Он жил, чтобы возделывать поле. Возделывал поле, чтобы жить. Поэтому жизнь и работа не существовали порознь. Эта нерасторжимость рождала глубокое убеждение: он делает то, что ему предназначено, коли на свет явился, и другого дела для себя не мыслил. Не понимал, как можно жить, не добывая хлеб насущный в поте лица своего. Тягость эта, утомляющая человека, укрепляла, веселила, мучила и радовала душу его: он поработал, он славно поработал под небом на земле, и взял с десятины сам-четверт, один сам-семена и три лишку приобрел.
Не эта ли душевная сила держала его и в те тяжкие годы, когда природа обрушивала на поля засухи и суховеи, дожди и град, густые туманы и заморозки и когда он оказывался один на один перед этими стихийными бедами, губившими на глазах весь урожай, ради которого он не разгибался с весны до осени?
Отчаяться бы впору, а он, переголодав зиму, похоронив истощившихся и обессилевших, снова выходил весной в поле, снова копошился на земле, по-прежнему один на один со всеми невзгодами. И ведь понимал, что в одиночку не прожить, поэтому и ставил свое жилье не на особицу, а одно к другому, деревню образуя, в сельскую общину сколачиваясь. Однако каждый хозяйствовал сам по себе, делал хоть и ту же работу, что и все, но не общую. Где и надо бы сообща,— и там каждый в одиночку надсаживался, чтобы потом сказать: «Много ли, мало ли, а все это мое». И гордость в этом слышалась и похвальба.

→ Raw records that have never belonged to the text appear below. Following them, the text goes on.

-- ==== Sys2Proof/Safety.lean ====
section
/-! DEFINITION. The words the statements use: what it is for a command to complete, what a frame says, what a log records,
and which data form a state keeps. -/

namespace Sys2Proof.Machine

open Sys2Proof

/-! ### Outcomes -/

/-- A command answers a next state, and that state has a property. -/
def Completes (i : Instr) (s : State) (P : State → Prop) : Prop := ∃ t, exec i s = .next t ∧ P t

/-- Whatever next state a command answers has a property. -/
def Always (i : Instr) (s : State) (P : State → Prop) : Prop := ∀ t, exec i s = .next t → P t

/-! ### Frames -/

/-- Every register field but those listed reads as before. -/
def SameFields (fs : List Fld) (s t : State) : Prop := ∀ f : Fld, f.key ∉ fs.map Fld.key → t.rd f = s.rd f

/-- Every byte of memory reads as before. -/
def SameMemory (s t : State) : Prop := ∀ a, t.byte a = s.byte a

/-- Every byte of memory outside a range reads as before. -/
def SameMemoryOutside (lo n : Nat) (s t : State) : Prop := ∀ a, a < lo ∨ lo + n ≤ a → t.byte a = s.byte a

/-- Every byte of memory outside a range and outside the area of MSRAM that the MROM routines use (R279) reads as before. -/
def SameMemoryButRoutine (lo n : Nat) (s t : State) : Prop :=
  ∀ a, a < lo ∨ lo + n ≤ a → memRegion a ≠ some 7 → t.byte a = s.byte a

/-- Every byte of memory outside the buffers of the Loft reads as before. -/
def SameMemoryButLoft (s t : State) : Prop := ∀ a, (∀ n, memRegion a ≠ some (8 + n)) → t.byte a = s.byte a

/-- Every register field reads as before but for the windows listed and the fields listed. -/
def SameElsewhere (windows : List Nat) (fs : List Fld) (s t : State) : Prop :=
  ∀ f : Fld, windowBase (f.key / 2048) ∉ windows → f.key ∉ fs.map Fld.key → t.rd f = s.rd f

/-- A frame: the listed register fields aside every register reads as before, memory too, and with the components that `put`
takes from the first state put back the two states are one. -/
def Frame (fs : List Fld) (put : State → State → State) (s t : State) : Prop :=
  SameFields fs s t ∧ SameMemory s t ∧ put s t = s

/-- The registers put back. -/
def putRegs (s t : State) : State := { t with regs := s.regs }

/-- The registers and the logs put back. -/
def putLogs (s t : State) : State := { t with regs := s.regs, logs := s.logs }

/-- What a demand that changes may touch put back: registers, the mode controller, the copies of the voted mode, the bias
loops and the count of free values (R42, R124, R181). -/
def putMode (s t : State) : State :=
  { t with
    regs := s.regs, power := s.power, copies := s.copies, appRail := s.appRail, metRail := s.metRail, freeCtr := s.freeCtr }

/-- The same and the logs. -/
def putModeLogs (s t : State) : State := putMode s { t with logs := s.logs }

/-- The fields that an entry of the system event log writes (R563). -/
def logFields : List Fld := [R.SYSCTL.EVLOG_STAT.COUNT, R.SYSCTL.EVLOG_STAT.OVERWRITTEN, R.SYSCTL.EVLOG_HEAD.SEQ]

/-- The fields that an entry of either log writes (R378, R563, R728). -/
def bothLogFields : List Fld :=
  [R.MSYSCTL.EVQ_STATUS.COUNT, R.MSYSCTL.EVQ_STATUS.OVERWRITTEN, R.MSYSCTL.EVQ_STATUS.OVF] ++ logFields

/-- The fields of MODE_STATUS that follow the demands and domains (Table MODE-8). -/
def modeFields : List Fld :=
  [R.PWR.MODE_STATUS.EFFECTIVE, R.PWR.MODE_STATUS.BASE, R.PWR.MODE_STATUS.APP_ON, R.PWR.MODE_STATUS.MET_ON,
    R.PWR.MODE_STATUS.MET_RET, R.PWR.MODE_STATUS.RF_ON, R.PWR.MODE_STATUS.HELD]

/-! ### Logs -/

/-- The newest entry of the system event log has a code and data, with the sequence number that was next (R563). -/
def Logged (s t : State) (code : Nat) (data : List Nat) : Prop :=
  ∃ e ∈ t.logs.sys.getLast?, e.seq = s.logs.nextSeq ∧ e.utime = s.utime ∧ e.code = code ∧ e.data = data

/-! ### Data forms -/

/-- The register files and the memory are in their canonical forms. -/
def Canonical (s : State) : Prop :=
  [s.regs, s.shadow, s.mirror, s.metMirror, s.rfMirror, s.copies].all RegFile.wf = true ∧ Memory.wf s.mem = true

/-- Nothing waits in the fabric: no fire, no write or access held, no request raised and no unit of DMA (R61, R172, R177,
R204). -/
def State.fabricIdle (s : State) : Bool :=
  s.fabric.fires.isEmpty && s.fabric.writes.isEmpty && s.fabric.held.isEmpty && s.fabric.raised.isEmpty &&
    s.fabric.units.isEmpty

/-- DICT serves no request either, so that nothing follows a command by itself. -/
def State.quiet (s : State) : Bool := s.fabricIdle && s.dict.job.isNone

/-- Whether a requester of a side makes an access (R204) while nothing else goes on in the fabric: what follows is the access
alone. -/
def State.accepts (s : State) (sd : Side) (req : Nat) : Bool := s.sideOn sd && !s.outstanding sd (portOf sd req) && s.quiet

/-- What is fixed in the part at its making (R1): the variant, the unit ID and the root key. -/
def SameIdentity (s t : State) : Prop :=
  t.variant = s.variant ∧ t.otp.unitId = s.otp.unitId ∧ t.otp.rootKey = s.otp.rootKey

end Sys2Proof.Machine
end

Так жил, так работал крестьянин веками. Не покидали его заботы ни зимой, ни летом, ни днем,ни ночью. К скотине всегда был милостивее, чем к себе и детям своим, потому что знал: самим можно и кое - как перебиться с кваса на воду, а конь, если не покорми его, в борозде весной ляжет, корова, не дай ей сенца, без молока всю семью оставит и приплода не принесет — значит, и без мяса быть.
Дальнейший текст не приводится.